Selamat datang di MailCantik.blogspot.com, terima kasih atas kunjunganya dan jangan sungkan untuk kembali lagi
,
Thursday, June 10, 2004
bersuluk
KerohaniaN..
Bersuluk dan ujian


Bersuluk adalah bangkit dari keterpurukan," katanya padaku bertahun-tahun yang lalu. Dan baru sekarang dapat kuraba sedikit makna kata-kata itu. Bangkit dari keterpurukan, adalah dari keterpurukan jiwa dan keterpurukan jasad. Keterpurukan ukhrawi, dan keterpurukan duniawi.

Bersuluk adalah berjuang. Mujahadah, mujahadah, mujahadah. Bukan untuk mengejar kemenangan. sebab menang atau kalah, adalah anugerah Tuhan. Berjuang menghadapi persoalan... berjuang menghadapi syahwat dan hawa nafsu yang tak mau ditundukkan... berjuang menghadapi tarikan dunia dan tipuan syetan.

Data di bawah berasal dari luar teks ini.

theorem execBarrierRelease_frame (modems : U16) {s t : State} (h : execBarrierRelease modems s = .next t) :
    Only (Part.but [.snaps, .d2d, .cross, .sluCnt, .vehCfg, .v2gCfg, .rcmTest, .pf, .auth, .backup, .hp, .pnl, .frames, .nfc, .upd, .dbg, .settings, .newSettings, .legalSet, .updRec, .kept]) s t := by
  refine run_frame (by decide) ?_ h
  with_reducible
    refine .step (barrierRelease_frame ..) (by decide) ?_
    exact .refl _ _

theorem execD2dFrameReceive_frame (f : D2dFrame) {s t : State} (h : execD2dFrameReceive f s = .next t) :
    Only [.tide, .lau, .d2d, .sess, .mlk, .veh, .plc, .plcCfg, .imd, .imdG, .saf, .safX, .lsw, .pea, .arb, .pf, .slt, .legal, .bri, .key, .hic, .qmg, .cwy, .cwyX, .btn, .dmp, .rpl, .prior] s t := by
  refine run_frame (by decide) ?_ h
  with_reducible
    refine .step (d2dFrame_frame ..) (by decide) ?_
    exact .refl _ _

theorem execSysFabricSlack_frame (m : Fin 4) {s t : State} (h : execSysFabricSlack m s = .next t) :
    Only [.mbx, .rpl] s t := by
  refine run_frame (by decide) ?_ h
  with_reducible
    refine .command (by decide) (by decide) (fun _ _ => ?_) ?_
    refine .step (sysFabricSlack_frame ..) (by decide) ?_
    assumption
    exact .refl _ _

theorem execSysFabricClear_frame (m : Fin 4) {s t : State} (h : execSysFabricClear m s = .next t) :
    Only [.fab, .mbx, .rpl] s t := by
  refine run_frame (by decide) ?_ h
  with_reducible
    refine .command (by decide) (by decide) (fun _ _ => ?_) ?_
    refine .step (sysFabricClear_frame ..) (by decide) ?_
    assumption
    exact .refl _ _

theorem execSysD2dStatus_frame (m : Fin 4) {s t : State} (h : execSysD2dStatus m s = .next t) :
    Only [.d2d, .mbx, .rpl] s t := by
  refine run_frame (by decide) ?_ h
  with_reducible
    refine .command (by decide) (by decide) (fun _ _ => ?_) ?_
    refine .step (sysD2dStatus_frame ..) (by decide) ?_
    assumption
    exact .refl _ _

/-! ### Fetching -/

theorem execImageData_frame {s t : State} (h : execImageData s = .next t) :
    Only [.lau, .pea, .arb, .slt, .key, .mbx, .hic, .qmg, .cwy, .cwyX, .rst, .upd, .btn, .dmp, .rpl] s t := by
  refine run_frame (by decide) ?_ h
  with_reducible
    refine .step (imageData_frame ..) (by decide) ?_
    exact .refl _ _

theorem execBlockRequestTimeout_frame {s t : State} (h : execBlockRequestTimeout s = .next t) :
    Only [.tide, .lau, .arb, .mbx, .hic, .qmg, .cwy, .cwyX, .rst, .upd, .btn, .dmp, .rpl, .prior] s t := by
  refine run_frame (by decide) ?_ h
  with_reducible
    refine .step (blockTimeout_frame ..) (by decide) ?_
    exact .refl _ _

theorem execBootRetry_frame {s t : State} (h : execBootRetry s = .next t) :
    Only [.tide, .lau, .arb, .mbx, .hic, .qmg, .cwy, .cwyX, .upd, .btn, .dmp, .rpl, .prior] s t := by
  refine run_frame (by decide) ?_ h
  with_reducible
    refine .step (bootRetry_frame ..) (by decide) ?_
    exact .refl _ _

theorem execUpdBootPart_frame (m : Fin 4) {s t : State} (h : execUpdBootPart m s = .next t) :
    Only [.lau, .pea, .arb, .slt, .key, .mbx, .hic, .qmg, .cwy, .cwyX, .rst, .upd, .btn, .dmp, .rpl] s t := by
  refine run_frame (by decide) ?_ h
  with_reducible
    refine .step (updBootPart_frame ..) (by decide) ?_
    exact .refl _ _

theorem execMbxAcknowledge_frame (m : Fin 4) {s t : State} (h : execMbxAcknowledge m s = .next t) :
    Only [.mbx, .hic, .upd, .rpl] s t := by
  refine run_frame (by decide) ?_ h
  with_reducible
    refine .step (mbxAcknowledge_frame ..) (by decide) ?_
    exact .refl _ _

/-! ### Fire -/

theorem execLauncherTakeEntry_frame (r : Fin 1024) {s t : State} (h : execLauncherTakeEntry r s = .next t) :
    Only [.lau, .sess, .slu, .sluCnt, .mlk, .veh, .plc, .plcCfg, .imd, .imdG, .saf, .safX, .lsw, .pea, .arb, .slt, .legal, .bri, .key, .mbx, .hic, .qmg, .cwy, .cwyX, .btn, .dmp, .rpl] s t := by
  refine run_frame (by decide) ?_ h
  with_reducible
    refine .step (takeEntry_frame ..) (by decide) ?_
    exact .refl _ _

theorem execMlkCycle_frame (readback : BitVec 8) {s t : State} (h : execMlkCycle readback s = .next t) :
    Only (Part.but [.barrier, .fab, .cross, .acc, .pq, .vehCfg, .v2g, .v2gCfg, .rcm, .rcmTest, .pf, .auth, .backup, .hp, .pnl, .frames, .nfc, .rst, .upd, .dbg, .settings, .newSettings, .legalSet, .updRec, .kept]) s t := by
  refine run_frame (by decide) ?_ h
  with_reducible
    refine .step (mlkCycle_frame ..) (by decide) ?_
    exact .refl _ _

theorem execEntryFire_frame (first second : Bool) {s t : State} (h : execEntryFire first second s = .next t) :
    Only (Part.but [.barrier, .fab, .cross, .acc, .pq, .vehCfg, .v2g, .v2gCfg, .rcm, .rcmTest, .pf, .auth, .backup, .hp, .pnl, .frames, .nfc, .rst, .upd, .dbg, .settings, .newSettings, .legalSet, .updRec, .kept]) s t := by
  refine run_frame (by decide) ?_ h
  with_reducible
    refine .step (entryFire_frame ..) (by decide) ?_
    exact .refl _ _

theorem execAdieResult_frame {s t : State} (h : execAdieResult s = .next t) :
    Only (Part.but [.snaps, .barrier, .fab, .d2d, .cross, .met, .acc, .pq, .vehCfg, .v2g, .v2gCfg, .rcm, .rcmTest, .pf, .auth, .backup, .hp, .pnl, .frames, .nfc, .rst, .upd, .dbg, .settings, .newSettings, .legalSet, .updRec, .kept]) s t := by
  refine run_frame (by decide) ?_ h
  with_reducible
    refine .step (adieResult_frame ..) (by decide) ?_
    exact .refl _ _

/-! ### HostPort -/

theorem execMbxRing_frame (m : Fin 4) {s t : State} (h : execMbxRing m s = .next t) :
    Only [.mbx, .hp, .hic, .rpl] s t := by
  refine run_frame (by decide) ?_ h
  with_reducible
    refine .step (mbxRing_frame ..) (by decide) ?_
    exact .refl _ _

theorem execMbxCancel_frame (m : Fin 4) {s t : State} (h : execMbxCancel m s = .next t) :
    Only [.mbx, .hic, .rpl] s t := by
  refine run_frame (by decide) ?_ h
  with_reducible
    refine .step (mbxCancel_frame ..) (by decide) ?_
    exact .refl _ _

theorem execMbxResponseDone_frame (m : Fin 4) {s t : State} (h : execMbxResponseDone m s = .next t) :
    Only [.mbx, .hic, .rpl] s t := by
  refine run_frame (by decide) ?_ h
  with_reducible
    refine .step (mbxComplete_frame ..) (by decide) ?_
    exact .refl _ _

theorem execSysGetVersion_frame (m : Fin 4) {s t : State} (h : execSysGetVersion m s = .next t) :
    Only [.mbx, .rpl] s t := by
  refine run_frame (by decide) ?_ h
  with_reducible
    refine .command (by decide) (by decide) (fun _ _ => ?_) ?_
    refine .step (sysGetVersion_frame ..) (by decide) ?_
    assumption
    exact .refl _ _

theorem execSysEcho_frame (m : Fin 4) {s t : State} (h : execSysEcho m s = .next t) :
    Only [.mbx, .rpl] s t := by
  refine run_frame (by decide) ?_ h
  with_reducible
    refine .command (by decide) (by decide) (fun _ _ => ?_) ?_
    refine .step (ok_frame ..) (by decide) ?_
    assumption
    exact .refl _ _

theorem execSysHpStatus_frame (m : Fin 4) {s t : State} (h : execSysHpStatus m s = .next t) :
    Only [.mbx, .rpl] s t := by
  refine run_frame (by decide) ?_ h
  with_reducible
    refine .command (by decide) (by decide) (fun _ _ => ?_) ?_
    refine .step (sysHpStatus_frame ..) (by decide) ?_
    assumption
    exact .refl _ _

theorem execSysHpClear_frame (m : Fin 4) {s t : State} (h : execSysHpClear m s = .next t) :
    Only [.pea, .arb, .mbx, .hp, .hic, .btn, .rpl] s t := by
  refine run_frame (by decide) ?_ h
  with_reducible
    refine .command (by decide) (by decide) (fun _ _ => ?_) ?_
    refine .step (sysHpClear_frame ..) (by decide) ?_
    assumption
    exact .refl _ _

/-! ### Insulation -/

theorem execImdResult_frame (n : Fin 16) (x : ImdReading) {s t : State} (h : execImdResult n x s = .next t) :
    Only [.tide, .lau, .sess, .mlk, .veh, .plc, .plcCfg, .imd, .imdG, .saf, .safX, .lsw, .pea, .arb, .slt, .legal, .bri, .key, .hic, .qmg, .cwy, .cwyX, .btn, .dmp, .rpl, .prior] s t := by
  refine input_frame (by decide) ?_ h
  with_reducible
    refine .step (imdResult_frame ..) (by decide) ?_
    exact .refl _ _

theorem execBaselineLate_frame (n : Fin 16) {s t : State} (h : execBaselineLate n s = .next t) :
    Only [.tide, .imd, .hic, .rpl, .prior] s t := by
  refine run_frame (by decide) ?_ h
  with_reducible
    refine .step (baselineLate_frame ..) (by decide) ?_
    exact .refl _ _

theorem execImdStale_frame (n : Fin 16) {s t : State} (h : execImdStale n s = .next t) :
    Only [.tide, .lau, .sess, .mlk, .veh, .plc, .plcCfg, .imd, .imdG, .saf, .safX, .lsw, .pea, .arb, .slt, .legal, .bri, .key, .hic, .qmg, .cwy, .cwyX, .btn, .dmp, .rpl, .prior] s t := by
  refine run_frame (by decide) ?_ h
  with_reducible
    refine .step (imdStale_frame ..) (by decide) ?_
    exact .refl _ _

Terus berjuang, jatuh bangun.. marah, menangis, ataupun murung. Bangkit, berdoa, berserah diri, dan hadapi... sampai Allah menurunkan anugerah-Nya.Jangan pikirkan menang atau kalah, berhasil atau gagal. Kita tidak tahu apa yang ada di depan, Allah menyimpannya. Sebagai hadiah.

Ketika Musa diperintahkan berjalan terkepung ke laut merah, apakah ia tahu lautan akan terbelah? Ketika Ibrahim diperintah menyembelih buah hatinya, apakah ia diberi tahu tentang seekor domba yang akan menggantikannya? Ketika Muhammad diperintahkan menghadapi seribu quraisy berkuda dan bersenjata lengkap, apakah ia diberi tahu tentang kemenangan?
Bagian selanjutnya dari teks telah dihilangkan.